Metagenomic sequencing and assembly

Paired-end metagenomic sequencing was conducted on the Illumina platform (insert size, 350 bp; read length, 100 bp). Quality control was performed, and adaptor and host contamination were filtered. Sequencing reads were de novo assembled into contigs with SOAPdenovo v. 2.04 (SOAPdenovo2, RRID:SCR_014986) [31], as described previously [30].

Co-abundance gene group identification and functional annotation

Applying the metagenomic species (MGS) clustering method [16], we clustered genes according to their covariations in abundance across samples. A group of co-abundant genes was identified as an MGS if it contained 700 or more genes. These MGS were subjected to subsequent analysis. Taxonomic assignment of the mapped genes was performed according to the Integrated Microbial Genomes (v. 400) database using an in-house pipeline detailed previously [30], with 70% overlap and 65% identity for assignment to phylum, 85% identity to genus, and 95% identity to species. The relative abundance of a co-abundance gene group was calculated from the relative abundance of its genes.

Differentially enriched KO pathways or modules were identified according to their reporter scores [32], which were calculated from the Z-scores of individual KOs.

We assessed the production capacity for the 2 LPS forms based on the abundances of genes of the entire lipid A biosynthesis pathway, and separated them into penta-acylated LPS producers (harboring all lipid A pathway genes except for LpxM) and pro-inflammatory hexa-acylated LPS producers (all lipid A pathway genes).
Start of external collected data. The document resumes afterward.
-- ==== Sys2Proof/Laws/PartsPower.lean ====
section
/-!
SUPPORT. What power, events, reset and the mailboxes leave alone: one lemma per operation, over `partsOnly` (Laws/Parts.lean).
-/
namespace Sys2Proof.Machine
set_option Elab.async false

@[simp] theorem regsLost_parts (n : Nat) (s : State) {L : List Piece} (z0 : State) (hk : partsOnly L z0 s) (hL : sub [.com, .regs] L = true := by simp [*]) : partsOnly L z0 (regsLost n s) := by
  simp only [sub_cons, sub_nil, and_true] at hL
  unfold regsLost
  simp +contextual (maxDischargeDepth := 60) [*]

@[simp] theorem coreReset_parts (i : Nat) (s : State) {L : List Piece} (z0 : State) (hk : partsOnly L z0 s) (hL : sub [.cores] L = true := by simp [*]) : partsOnly L z0 (coreReset i s) := by
  simp only [sub_cons, sub_nil, and_true] at hL
  unfold coreReset
  simp +contextual (maxDischargeDepth := 60) [*]

@[simp] theorem sigReset_parts (i : Nat) (s : State) {L : List Piece} (z0 : State) (hk : partsOnly L z0 s) (hL : sub [.sig] L = true := by simp [*]) : partsOnly L z0 (sigReset i s) := by
  simp only [sub_cons, sub_nil, and_true] at hL
  unfold sigReset
  simp +contextual (maxDischargeDepth := 60) [*]

@[simp] theorem cmpDisarmAll_parts (s : State) {L : List Piece} (z0 : State) (hk : partsOnly L z0 s) (hL : sub [.firn, .regs] L = true := by simp [*]) : partsOnly L z0 (cmpDisarmAll s) := by
  simp only [sub_cons, sub_nil, and_true] at hL
  unfold cmpDisarmAll
  dsimp only
  (repeat' split) <;> simp +contextual (maxDischargeDepth := 60) [*]

@[simp] theorem domLose_parts (n : Nat) (a1 : State) {L : List Piece} (z0 : State) (hk : partsOnly L z0 a1) (hL : sub [.cores, .evt, .com, .cph, .spx, .msh, .lmp, .mboxes, .flc, .firn, .runner, .regs, .tmrs, .wpt, .pwr, .mem, .sig] L = true := by simp [*]) : partsOnly L z0 (domLose n a1) := by
  simp only [sub_cons, sub_nil, and_true] at hL
  unfold domLose
  dsimp only
  (repeat' split) <;> simp +contextual (maxDischargeDepth := 60) [*]

@[simp] theorem domEnter_parts (n : Nat) (target : Nat) (s00 : State) {L : List Piece} (z0 : State) (hk : partsOnly L z0 s00) (hL : sub [.cores, .evt, .com, .cph, .spx, .msh, .lmp, .mboxes, .flc, .firn, .runner, .regs, .tmrs, .wpt, .heldNotices, .evAt, .pwr, .mem, .flight, .sig] L = true := by simp [*]) : partsOnly L z0 (domEnter n target s00) := by
  simp only [sub_cons, sub_nil, and_true] at hL
  unfold domEnter
  dsimp only
  (repeat' split) <;> simp +contextual (maxDischargeDepth := 60) [*]

@[simp] theorem coreStart_parts (i : Nat) (s : State) {L : List Piece} (z0 : State) (hk : partsOnly L z0 s) (hL : sub [.cores] L = true := by simp [*]) : partsOnly L z0 (coreStart i s) := by
  simp only [sub_cons, sub_nil, and_true] at hL
  unfold coreStart
  simp +contextual (maxDischargeDepth := 60) [*]

@[simp] theorem cycResume_parts (s : State) {L : List Piece} (z0 : State) (hk : partsOnly L z0 s) (hL : sub [.cores, .sig] L = true := by simp [*]) : partsOnly L z0 (cycResume s) := by
  simp only [sub_cons, sub_nil, and_true] at hL
  unfold cycResume
  simp +contextual (maxDischargeDepth := 60) [*]

@[simp] theorem domReady_parts (n : Nat) (from_ : Nat) (s : State) {L : List Piece} (z0 : State) (hk : partsOnly L z0 s) (hL : sub [.cores, .msh, .firn, .regs, .pwr, .flight, .sig] L = true := by simp [*]) : partsOnly L z0 (domReady n from_ s) := by
  simp only [sub_cons, sub_nil, and_true] at hL
  unfold domReady
  dsimp only
  (repeat' split) <;> simp +contextual (maxDischargeDepth := 60) [*]

@[simp] theorem hsAfter_parts (n : Nat) (s : State) {L : List Piece} (z0 : State) (hk : partsOnly L z0 s) (hL : sub [.regs, .pwr, .flight] L = true := by simp [*]) : partsOnly L z0 (hsAfter n s) := by
  simp only [sub_cons, sub_nil, and_true] at hL
  unfold hsAfter
  simp +contextual (maxDischargeDepth := 60) [*]

@[simp] theorem stopRefuse_parts (reason : Nat) (s : State) {L : List Piece} (z0 : State) (hk : partsOnly L z0 s) (hL : sub [.regs, .pwr, .flight] L = true := by simp [*]) : partsOnly L z0 (stopRefuse reason s) := by
  simp only [sub_cons, sub_nil, and_true] at hL
  unfold stopRefuse
  dsimp only
  (repeat' split) <;> simp +contextual (maxDischargeDepth := 60) [*]

@[simp] theorem hsRefuse_parts (h : Hs) (reason : Nat) (s : State) {L : List Piece} (z0 : State) (hk : partsOnly L z0 s) (hL : sub [.regs, .pwr, .flight] L = true := by simp [*]) : partsOnly L z0 (hsRefuse h reason s) := by
  simp only [sub_cons, sub_nil, and_true] at hL
  unfold hsRefuse
  simp +contextual (maxDischargeDepth := 60) [*]

@[simp] theorem hsAsk_parts (h : Hs) (s : State) {L : List Piece} (z0 : State) (hk : partsOnly L z0 s) (hL : sub [.cores, .evt, .com, .cph, .spx, .msh, .lmp, .mboxes, .flc, .firn, .runner, .regs, .tmrs, .wpt, .heldNotices, .evAt, .pwr, .mem, .flight, .sig] L = true := by simp [*]) : partsOnly L z0 (hsAsk h s) := by
  simp only [sub_cons, sub_nil, and_true] at hL
  unfold hsAsk
  dsimp only
  (repeat' split) <;> simp +contextual (maxDischargeDepth := 60) [*]

@[simp] theorem entryHandshake_parts (n : Nat) (s : State) {L : List Piece} (z0 : State) (hk : partsOnly L z0 s) (hL : sub [.cores, .evt, .com, .cph, .spx, .msh, .lmp, .mboxes, .flc, .firn, .runner, .regs, .tmrs, .wpt, .heldNotices, .evAt, .pwr, .mem, .flight, .sig] L = true := by simp [*]) : partsOnly L z0 (entryHandshake n s) := by
  simp only [sub_cons, sub_nil, and_true] at hL
  unfold entryHandshake
  (repeat' split) <;> simp +contextual (maxDischargeDepth := 60) [*]

@[simp] theorem delayLimit_parts (n : Nat) (s : State) {L : List Piece} (z0 : State) (hk : partsOnly L z0 s) (hL : sub [.regs, .pwr, .flight] L = true := by simp [*]) : partsOnly L z0 (delayLimit n s) := by
  simp only [sub_cons, sub_nil, and_true] at hL
  unfold delayLimit
  (repeat' split) <;> simp +contextual (maxDischargeDepth := 60) [*]

@[simp] theorem thawStart_parts (n : Nat) (s : State) {L : List Piece} (z0 : State) (hk : partsOnly L z0 s) (hL : sub [.regs, .pwr] L = true := by simp [*]) : partsOnly L z0 (thawStart n s) := by
  simp only [sub_cons, sub_nil, and_true] at hL
  unfold thawStart
  dsimp only
  (repeat' split) <;> simp +contextual (maxDischargeDepth := 60) [*]

@[simp] theorem accessWait_parts (ini : Nat) (n : Nat) (s : State) {L : List Piece} (z0 : State) (hk : partsOnly L z0 s) (hL : sub [.regs, .pwr] L = true := by simp [*]) : partsOnly L z0 (accessWait ini n s) := by
  simp only [sub_cons, sub_nil, and_true] at hL
  unfold accessWait
  dsimp only
  (repeat' split) <;> simp +contextual (maxDischargeDepth := 60) [*]

@[simp] theorem riseDone_parts (n : Nat) (s : State) {L : List Piece} (z0 : State) (hk : partsOnly L z0 s) (hL : sub [.cores, .msh, .firn, .regs, .pwr, .flight, .sig] L = true := by simp [*]) : partsOnly L z0 (riseDone n s) := by
  simp only [sub_cons, sub_nil, and_true] at hL
  unfold riseDone
  (repeat' split) <;> simp +contextual (maxDischargeDepth := 60) [*]

@[simp] theorem postFail_parts (ini : Nat) (a : Nat) (kind : Nat) (s : State) {L : List Piece} (z0 : State) (hk : partsOnly L z0 s) (hL : sub [.cores, .regs, .sig] L = true := by simp [*]) : partsOnly L z0 (postFail ini a kind s) := by
  simp only [sub_cons, sub_nil, and_true] at hL
  unfold postFail
  simp +contextual (maxDischargeDepth := 60) [*]

@[simp] theorem heldFail_parts (ini : Nat) (n : Nat) (s : State) {L : List Piece} (z0 : State) (hk : partsOnly L z0 s) (hL : sub [.cores, .regs, .pwr, .sig] L = true := by simp [*]) : partsOnly L z0 (heldFail ini n s) := by
  simp only [sub_cons, sub_nil, and_true] at hL
  unfold heldFail
  dsimp only
  (repeat' split) <;> simp +contextual (maxDischargeDepth := 60) [*]

@[simp] theorem thawTimeout_parts (ini : Nat) (n : Nat) (s : State) {L : List Piece} (z0 : State) (hk : partsOnly L z0 s) (hL : sub [.cores, .regs, .pwr, .sig] L = true := by simp [*]) : partsOnly L z0 (thawTimeout ini n s) := by
  simp only [sub_cons, sub_nil, and_true] at hL
  unfold thawTimeout
  dsimp only
  (repeat' split) <;> simp +contextual (maxDischargeDepth := 60) [*]

@[simp] theorem stopAsk_parts (byPfail : Bool) (s : State) {L : List Piece} (z0 : State) (hk : partsOnly L z0 s) (hL : sub [.regs, .pwr] L = true := by simp [*]) : partsOnly L z0 (stopAsk byPfail s) := by
  simp only [sub_cons, sub_nil, and_true] at hL
  unfold stopAsk
  dsimp only
  (repeat' split) <;> simp +contextual (maxDischargeDepth := 60) [*]

@[simp] theorem stopReqWrite_parts (s : State) {L : List Piece} (z0 : State) (hk : partsOnly L z0 s) (hL : sub [.regs, .pwr] L = true := by simp [*]) : partsOnly L z0 (stopReqWrite s) := by
  simp only [sub_cons, sub_nil, and_true] at hL
  unfold stopReqWrite
  simp +contextual (maxDischargeDepth := 60) [*]

@[simp] theorem pfailLow_parts (s : State) {L : List Piece} (z0 : State) (hk : partsOnly L z0 s) (hL : sub [.regs, .pwr] L = true := by simp [*]) : partsOnly L z0 (pfailLow s) := by
  simp only [sub_cons, sub_nil, and_true] at hL
  unfold pfailLow
  dsimp only
  (repeat' split) <;> simp +contextual (maxDischargeDepth := 60) [*]

@[simp] theorem stopEnter_parts (s : State) {L : List Piece} (z0 : State) (hk : partsOnly L z0 s) (hL : sub [.cores, .msh, .mboxes, .firn, .regs, .wpt, .heldNotices, .evAt, .pwr, .flight, .sig] L = true := by simp [*]) : partsOnly L z0 (stopEnter s) := by
  simp only [sub_cons, sub_nil, and_true] at hL
  unfold stopEnter
  dsimp only
  (repeat' split) <;> simp +contextual (maxDischargeDepth := 60) [*]

@[simp] theorem stopExit_parts (pfailRise : Bool) (s : State) {L : List Piece} (z0 : State) (hk : partsOnly L z0 s) (hL : sub [.cores, .firn, .regs, .pwr, .sig] L = true := by simp [*]) : partsOnly L z0 (stopExit pfailRise s) := by
  simp only [sub_cons, sub_nil, and_true] at hL
  unfold stopExit
  dsimp only
  (repeat' split) <;> simp +contextual (maxDischargeDepth := 60) [*]

@[simp] theorem stopCoastExit_parts (s : State) {L : List Piece} (z0 : State) (hk : partsOnly L z0 s) (hL : sub [.regs, .pwr, .flight] L = true := by simp [*]) : partsOnly L z0 (stopCoastExit s) := by
  simp only [sub_cons, sub_nil, and_true] at hL
  unfold stopCoastExit
  simp +contextual (maxDischargeDepth := 60) [*]

@[simp] theorem waketWrite_parts (count : Nat) (s : State) {L : List Piece} (z0 : State) (hk : partsOnly L z0 s) (hL : sub [.pwr] L = true := by simp [*]) : partsOnly L z0 (waketWrite count s) := by
  simp only [sub_cons, sub_nil, and_true] at hL
  unfold waketWrite
  simp +contextual (maxDischargeDepth := 60) [*]

@[simp] theorem wakeTimerExpiry_parts (s : State) {L : List Piece} (z0 : State) (hk : partsOnly L z0 s) (hL : sub [.regs, .pwr, .flight] L = true := by simp [*]) : partsOnly L z0 (wakeTimerExpiry s) := by
  simp only [sub_cons, sub_nil, and_true] at hL
  unfold wakeTimerExpiry
  dsimp only
  (repeat' split) <;> simp +contextual (maxDischargeDepth := 60) [*]

@[simp] theorem gletyAwake_parts (s : State) {L : List Piece} (z0 : State) (hk : partsOnly L z0 s) (hL : sub [.regs, .pwr, .flight] L = true := by simp [*]) : partsOnly L z0 (gletyAwake s) := by
  simp only [sub_cons, sub_nil, and_true] at hL
  unfold gletyAwake
  simp +contextual (maxDischargeDepth := 60) [*]

@[simp] theorem radioOff_parts (s : State) {L : List Piece} (z0 : State) (hk : partsOnly L z0 s) (hL : sub [.regs, .pwr, .flight, .rfe] L = true := by simp [*]) : partsOnly L z0 (radioOff s) := by
  simp only [sub_cons, sub_nil, and_true] at hL
  unfold radioOff
  dsimp only
  (repeat' split) <;> simp +contextual (maxDischargeDepth := 60) [*]

@[simp] theorem gletySleep_parts (s : State) {L : List Piece} (z0 : State) (hk : partsOnly L z0 s) (hL : sub [.regs, .pwr, .flight, .rfe] L = true := by simp [*]) : partsOnly L z0 (gletySleep s) := by
  simp only [sub_cons, sub_nil, and_true] at hL
  unfold gletySleep
  dsimp only
  (repeat' split) <;> simp +contextual (maxDischargeDepth := 60) [*]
MGS with no lipid A pathway genes were assigned as Gram-positive bacteria.

Sequences of SCFA-producing enzymes were retrieved as previously described [33]. Genes in the reference gut microbiome gene catalog [8] were identified as these enzymes (best match according to BlastP [BLASTP, RRID:SCR_001010], identity > 35%, score > 60, E < 1e-3), and their relative abundances could then be determined accordingly.

α-Diversity and gene count

α-Diversity (within-sample diversity) was calculated on the basis of the gene profile of each sample according to the Shannon index, as described previously [30]. The total gene count in each fecal sample was determined as in Le Chatelier et al. [34]. Genes with at least 1 mapped read were considered present.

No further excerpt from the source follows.